▸ **DATA UNDER STUDY**:
-- ==== Sys2Proof/Proofs/RoutineTicks.lean ====
section
/-! PROOF. The routine ticks (R148, R149): what the offers of a tick leave outside IDLE, and in IDLE with nothing queued
the start of the first line picked, after which the others are offered (R136, R138). -/

namespace Sys2Proof.Machine

section
variable {s t u : State} {g : Fin 4} {half : Bool} {n m : LineNo} {p : Fin 8} {ns : List LineNo}

/-! ## The offers of a tick -/

/-- A line that a tick of a group picked is under test, queued or due (R149). -/
def requested (g : Fin 4) (n : LineNo) (t : State) : Prop :=
  t.lineUnderTest = some n ∨ (∃ r ∈ t.seq.queue, r.line = n) ∨ (t.seq.groups.get g).due.get n = true

/-- What offers made for a group leave: all but the queue and the groups, the other groups, the count of the group, and
the lines requested before; and no request they add waits for a tick. -/
structure Offered (g : Fin 4) (s t : State) : Prop where
  only : offersOnly s t
  others : ∀ h, h ≠ g → t.seq.groups.get h = s.seq.groups.get h
  remaining : (t.seq.groups.get g).remaining = (s.seq.groups.get g).remaining
  fresh : ∀ r ∈ t.seq.queue, r ∈ s.seq.queue ∨ r.deferred = false
  requested : ∀ m, requested g m s → requested g m t

theorem Offered.refl (g : Fin 4) (s : State) : Offered g s s where
  only := .refl s
  others _ _ := rfl
  remaining := rfl
  fresh _ := .inl
  requested _ := id

theorem Offered.trans (h : Offered g s t) (k : Offered g t u) : Offered g s u where
  only := h.only.trans k.only
  others x hx := (k.others x hx).trans (h.others x hx)
  remaining := k.remaining.trans h.remaining
  fresh r hr := (k.fresh r hr).elim (h.fresh r) .inr
  requested m hm := k.requested m (h.requested m hm)

theorem offersOnly.lineUnderTest (h : offersOnly s t) : t.lineUnderTest = s.lineUnderTest := by rw [h.1]; rfl

/-- An offer of one line: requests may join the queue, and of the due marks that of the line alone may change. -/
theorem Offered.of_line {new : List TestRequest} (only : offersOnly s t) (hq : t.seq.queue = s.seq.queue ++ new)
    (hnew : ∀ r ∈ new, r.deferred = false) (others : ∀ h, h ≠ g → t.seq.groups.get h = s.seq.groups.get h)
    (hrem : (t.seq.groups.get g).remaining = (s.seq.groups.get g).remaining)
    (hdue : ∀ m, m ≠ n → (t.seq.groups.get g).due.get m = (s.seq.groups.get g).due.get m)
    (hn : Machine.requested g n t) : Offered g s t where
  only := only
  others := others
  remaining := hrem
  fresh r hr := by
    rw [hq] at hr
    exact (List.mem_append.mp hr).imp_right (hnew r)
  requested m hm := by
    by_cases hmn : m = n
    · rwa [hmn]
    · rcases hm with hm | ⟨r, hr, hline⟩ | hm
      · exact .inl (only.lineUnderTest.trans hm)
      · exact .inr (.inl ⟨r, by rw [hq]; exact List.mem_append_left _ hr, hline⟩)
      · exact .inr (.inr ((hdue m hmn).trans hm))

/-- A line offered is coalesced, left due or queued, and requested in each case (R133, R149). -/
theorem offerRoutine_requested (g : Fin 4) (n : LineNo) (s : State) : requested g n (offerRoutine g n s) := by
  unfold offerRoutine
  dsimp only
  split
  next hbusy =>
    rcases Bool.or_eq_true_iff.mp hbusy with h | h
    · exact .inl (beq_iff_eq.mp h)
    · obtain ⟨r, hr, hline⟩ := List.any_eq_true.mp h
      exact .inr (.inl ⟨r, hr, beq_iff_eq.mp hline⟩)
  · split
    · split
      next hdue => exact .inr (.inr hdue)
      · exact .inr (.inr (by simp [setDue]))
    · exact .inr (.inl ⟨.routine n (s.seq.groups.get g).program g 0 false, by simp [setDue], rfl⟩)

/-- The four ways an offer goes: coalesced, left due as it was, newly due and counted as missed, or queued (R133, R149). -/
theorem offerRoutine_cases (g : Fin 4) (n : LineNo) (s : State) :
    offerRoutine g n s = setDue g n false s ∨ offerRoutine g n s = s
      ∨ offerRoutine g n s = setDue g n true (s.modSeq fun q => { q with
          groups := q.groups.modify g fun x => { x with missed := bump x.missed } })
      ∨ offerRoutine g n s = setDue g n false (s.modSeq fun q => { q with
          queue := q.queue ++ [.routine n (s.seq.groups.get g).program g 0 false] }) := by
  unfold offerRoutine
  dsimp only
  split
  · exact .inl rfl
  · split
    · split
      · exact .inr (.inl rfl)
      · exact .inr (.inr (.inl rfl))
    · exact .inr (.inr (.inr rfl))

theorem offerRoutine_offered (g : Fin 4) (n : LineNo) (s : State) : Offered g s (offerRoutine g n s) := by
  have hother : ∀ (x : Tab 4 Group) (f : Group → Group) h, h ≠ g → (x.modify g f).get h = x.get h :=
    fun x f h hg => Tab.get_modify_other x f hg
  have hdue : ∀ (d : Tab 24 Bool) b m, m ≠ n → (d.set n b).get m = d.get m := fun d b m hm => Tab.get_set_other d b hm
  have hreq := offerRoutine_requested g n s
  have honly := offerRoutine_offersOnly g n s
  rcases offerRoutine_cases g n s with h | h | h | h <;> rw [h] at hreq honly ⊢
  case inr.inl => exact .refl g s
  case inr.inr.inr =>
    refine .of_line (new := [.routine n (s.seq.groups.get g).program g 0 false]) honly ?_ ?_ ?_ ?_ ?_ hreq <;>
      simp +contextual [setDue, hother, hdue, TestRequest.deferred]
  all_goals
    refine .of_line (new := []) honly ?_ ?_ ?_ ?_ ?_ hreq <;> simp +contextual [setDue, hother, hdue]

/-- Outside IDLE what joins the queue is not selected (R136). -/
theorem joining_busy (offer : State → State) (h : (offer s).seq.st ≠ .idle) : joining offer s = offer s := by
  simp [joining, idleStep_busy h]

/-- Lines offered one by one outside IDLE are each requested at the end (R149). -/
theorem joinings_offered (ns : List LineNo) (hst : s.seq.st ≠ .idle) :
    let t := ns.foldl (fun u n => joining (offerRoutine g n) u) s
    Offered g s t ∧ ∀ n ∈ ns, requested g n t := by
  induction ns generalizing s with
  | nil => exact ⟨.refl g s, by simp⟩
  | cons n ns ih =>
    have hoffer := offerRoutine_offered g n s
    have hbusy : (offerRoutine g n s).seq.st ≠ .idle := by rw [hoffer.only.1]; exact hst
    obtain ⟨hrest, hall⟩ := ih hbusy
    dsimp only
    rw [List.foldl_cons, joining_busy _ hbusy]
    refine ⟨hoffer.trans hrest, fun m hm => ?_⟩
    rcases List.mem_cons.mp hm with rfl | hm
    · exact hrest.requested m (offerRoutine_requested g m s)
    · exact hall m hm

/-! ## The lines picked -/

theorem ticked_iff : ticked s g half n = true ↔ (s.line n).cfg.routineGroup = some g ∧ (s.line n).st ≠ .disabled
    ∧ (half = true → (s.line n).grade = .marginal ∨ (s.line n).grade = .faulty ∧ (s.line n).st ≠ .barred) := by
  cases half <;> simp [ticked, and_assoc]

▸ **WHAT NEEDS TO BE DONE**:
Could you reproduce exactly the lines of the entries above, from the one with "exact .inl (beq_iff_eq.mp h)" through the one with "(.inr (.inl rfl))", and nothing else?

▸ **SOLUTION**:
    · exact .inl (beq_iff_eq.mp h)
    · obtain ⟨r, hr, hline⟩ := List.any_eq_true.mp h
      exact .inr (.inl ⟨r, hr, beq_iff_eq.mp hline⟩)
  · split
    · split
      next hdue => exact .inr (.inr hdue)
      · exact .inr (.inr (by simp [setDue]))
    · exact .inr (.inl ⟨.routine n (s.seq.groups.get g).program g 0 false, by simp [setDue], rfl⟩)

/-- The four ways an offer goes: coalesced, left due as it was, newly due and counted as missed, or queued (R133, R149). -/
theorem offerRoutine_cases (g : Fin 4) (n : LineNo) (s : State) :
    offerRoutine g n s = setDue g n false s ∨ offerRoutine g n s = s
      ∨ offerRoutine g n s = setDue g n true (s.modSeq fun q => { q with
          groups := q.groups.modify g fun x => { x with missed := bump x.missed } })
      ∨ offerRoutine g n s = setDue g n false (s.modSeq fun q => { q with
          queue := q.queue ++ [.routine n (s.seq.groups.get g).program g 0 false] }) := by
  unfold offerRoutine
  dsimp only
  split
  · exact .inl rfl
  · split
    · split
      · exact .inr (.inl rfl)
      · exact .inr (.inr (.inl rfl))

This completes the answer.